- **THE DATA**
┌──

-- ==== Sys2Proof/Laws/State.lean ====
section
/-! SUPPORT. What each update of the state leaves as it is: one lemma per field per update. -/

namespace Sys2Proof.Machine

variable (s : State)

/-- An event enters the intake, or counts as dropped: nothing else changes. -/
theorem State.event_eq (e : Event) (w u a b : Nat) (m : Option (Nat × Nat)) : s.event e w u a b m =
    { s with regs := (s.event e w u a b m).regs, logIntake := (s.event e w u a b m).logIntake } := by
  unfold State.event
  split
  · rfl
  · split <;> rfl

section
variable (r : Reg) (n : Nat) (v : Word) (b : Nat)
@[simp] theorem State.setWord_pending : (s.setWord r n v b).pending = s.pending := rfl
@[simp] theorem State.setWord_now : (s.setWord r n v b).now = s.now := rfl
@[simp] theorem State.setWord_freeCtr : (s.setWord r n v b).freeCtr = s.freeCtr := rfl
@[simp] theorem State.setWord_chipReset : (s.setWord r n v b).chipReset = s.chipReset := rfl
@[simp] theorem State.setWord_fuse : (s.setWord r n v b).fuse = s.fuse := rfl
@[simp] theorem State.setWord_mem : (s.setWord r n v b).mem = s.mem := rfl
@[simp] theorem State.setWord_badWords : (s.setWord r n v b).badWords = s.badWords := rfl
@[simp] theorem State.setWord_softWords : (s.setWord r n v b).softWords = s.softWords := rfl
@[simp] theorem State.setWord_refLostAt : (s.setWord r n v b).refLostAt = s.refLostAt := rfl
@[simp] theorem State.setWord_mgLost : (s.setWord r n v b).mgLost = s.mgLost := rfl
@[simp] theorem State.setWord_lkLost : (s.setWord r n v b).lkLost = s.lkLost := rfl
@[simp] theorem State.setWord_clkStopped : (s.setWord r n v b).clkStopped = s.clkStopped := rfl
@[simp] theorem State.setWord_clkSince : (s.setWord r n v b).clkSince = s.clkSince := rfl
@[simp] theorem State.setWord_sampled : (s.setWord r n v b).sampled = s.sampled := rfl
@[simp] theorem State.setWord_timeSets : (s.setWord r n v b).timeSets = s.timeSets := rfl
@[simp] theorem State.setWord_coreRst : (s.setWord r n v b).coreRst = s.coreRst := rfl
@[simp] theorem State.setWord_idleHeld : (s.setWord r n v b).idleHeld = s.idleHeld := rfl
@[simp] theorem State.setWord_fabLow : (s.setWord r n v b).fabLow = s.fabLow := rfl
@[simp] theorem State.setWord_tapState : (s.setWord r n v b).tapState = s.tapState := rfl
@[simp] theorem State.setWord_tapIr : (s.setWord r n v b).tapIr = s.tapIr := rfl
@[simp] theorem State.setWord_fifos : (s.setWord r n v b).fifos = s.fifos := rfl
@[simp] theorem State.setWord_stackVia : (s.setWord r n v b).stackVia = s.stackVia := rfl
@[simp] theorem State.setWord_hostWait : (s.setWord r n v b).hostWait = s.hostWait := rfl
@[simp] theorem State.setWord_outWait : (s.setWord r n v b).outWait = s.outWait := rfl
@[simp] theorem State.setWord_turns : (s.setWord r n v b).turns = s.turns := rfl
@[simp] theorem State.setWord_links : (s.setWord r n v b).links = s.links := rfl
@[simp] theorem State.setWord_grants : (s.setWord r n v b).grants = s.grants := rfl
@[simp] theorem State.setWord_waits : (s.setWord r n v b).waits = s.waits := rfl
@[simp] theorem State.setWord_cmds : (s.setWord r n v b).cmds = s.cmds := rfl
@[simp] theorem State.setWord_stale : (s.setWord r n v b).stale = s.stale := rfl
@[simp] theorem State.setWord_rings : (s.setWord r n v b).rings = s.rings := rfl
@[simp] theorem State.setWord_holds : (s.setWord r n v b).holds = s.holds := rfl
@[simp] theorem State.setWord_parts : (s.setWord r n v b).parts = s.parts := rfl
@[simp] theorem State.setWord_fenceDue : (s.setWord r n v b).fenceDue = s.fenceDue := rfl
@[simp] theorem State.setWord_tableCorr : (s.setWord r n v b).tableCorr = s.tableCorr := rfl
@[simp] theorem State.setWord_pulses : (s.setWord r n v b).pulses = s.pulses := rfl
@[simp] theorem State.setWord_slots : (s.setWord r n v b).slots = s.slots := rfl
@[simp] theorem State.setWord_mcBufs : (s.setWord r n v b).mcBufs = s.mcBufs := rfl
@[simp] theorem State.setWord_merges : (s.setWord r n v b).merges = s.merges := rfl
@[simp] theorem State.setWord_rooms : (s.setWord r n v b).rooms = s.rooms := rfl
@[simp] theorem State.setWord_flushGen : (s.setWord r n v b).flushGen = s.flushGen := rfl
@[simp] theorem State.setWord_nodes : (s.setWord r n v b).nodes = s.nodes := rfl
@[simp] theorem State.setWord_awaitMarker : (s.setWord r n v b).awaitMarker = s.awaitMarker := rfl
@[simp] theorem State.setWord_markers : (s.setWord r n v b).markers = s.markers := rfl
@[simp] theorem State.setWord_fibreHold : (s.setWord r n v b).fibreHold = s.fibreHold := rfl
@[simp] theorem State.setWord_plumb : (s.setWord r n v b).plumb = s.plumb := rfl
@[simp] theorem State.setWord_copies : (s.setWord r n v b).copies = s.copies := rfl
@[simp] theorem State.setWord_plumbOut : (s.setWord r n v b).plumbOut = s.plumbOut := rfl
@[simp] theorem State.setWord_plumbHeld : (s.setWord r n v b).plumbHeld = s.plumbHeld := rfl
@[simp] theorem State.setWord_hubMiss : (s.setWord r n v b).hubMiss = s.hubMiss := rfl
@[simp] theorem State.setWord_hubDown : (s.setWord r n v b).hubDown = s.hubDown := rfl
@[simp] theorem State.setWord_arrivals : (s.setWord r n v b).arrivals = s.arrivals := rfl
@[simp] theorem State.setWord_lastColls : (s.setWord r n v b).lastColls = s.lastColls := rfl
@[simp] theorem State.setWord_sinkRuns : (s.setWord r n v b).sinkRuns = s.sinkRuns := rfl
@[simp] theorem State.setWord_raised : (s.setWord r n v b).raised = s.raised := rfl
@[simp] theorem State.setWord_ports : (s.setWord r n v b).ports = s.ports := rfl
@[simp] theorem State.setWord_ramps : (s.setWord r n v b).ramps = s.ramps := rfl
@[simp] theorem State.setWord_released : (s.setWord r n v b).released = s.released := rfl
@[simp] theorem State.setWord_tune : (s.setWord r n v b).tune = s.tune := rfl
@[simp] theorem State.setWord_planKeys : (s.setWord r n v b).planKeys = s.planKeys := rfl
@[simp] theorem State.setWord_guard : (s.setWord r n v b).guard = s.guard := rfl
@[simp] theorem State.setWord_transitOff : (s.setWord r n v b).transitOff = s.transitOff := rfl
@[simp] theorem State.setWord_hoPending : (s.setWord r n v b).hoPending = s.hoPending := rfl
@[simp] theorem State.setWord_hoSince : (s.setWord r n v b).hoSince = s.hoSince := rfl
@[simp] theorem State.setWord_epochCtl : (s.setWord r n v b).epochCtl = s.epochCtl := rfl
@[simp] theorem State.setWord_alorn : (s.setWord r n v b).alorn = s.alorn := rfl
@[simp] theorem State.setWord_wiped : (s.setWord r n v b).wiped = s.wiped := rfl
@[simp] theorem State.setWord_sealStore : (s.setWord r n v b).sealStore = s.sealStore := rfl
@[simp] theorem State.setWord_logIntake : (s.setWord r n v b).logIntake = s.logIntake := rfl
@[simp] theorem State.setWord_log : (s.setWord r n v b).log = s.log := rfl
@[simp] theorem State.setWord_readNext : (s.setWord r n v b).readNext = s.readNext := rfl
@[simp] theorem State.setWord_hostRx : (s.setWord r n v b).hostRx = s.hostRx := rfl
@[simp] theorem State.setWord_hostTags : (s.setWord r n v b).hostTags = s.hostTags := rfl
end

└──

- **WHAT NEEDS TO BE DONE**
Your answer should be the lines above from the one containing "split <;> rfl" through the one containing "s.now := rfl", copied exactly and with both ends kept.

- **TASK SOLUTION**
  · split <;> rfl

section
variable (r : Reg) (n : Nat) (v : Word) (b : Nat)
@[simp] theorem State.setWord_pending : (s.setWord r n v b).pending = s.pending := rfl
@[simp] theorem State.setWord_now : (s.setWord r n v b).now = s.now := rfl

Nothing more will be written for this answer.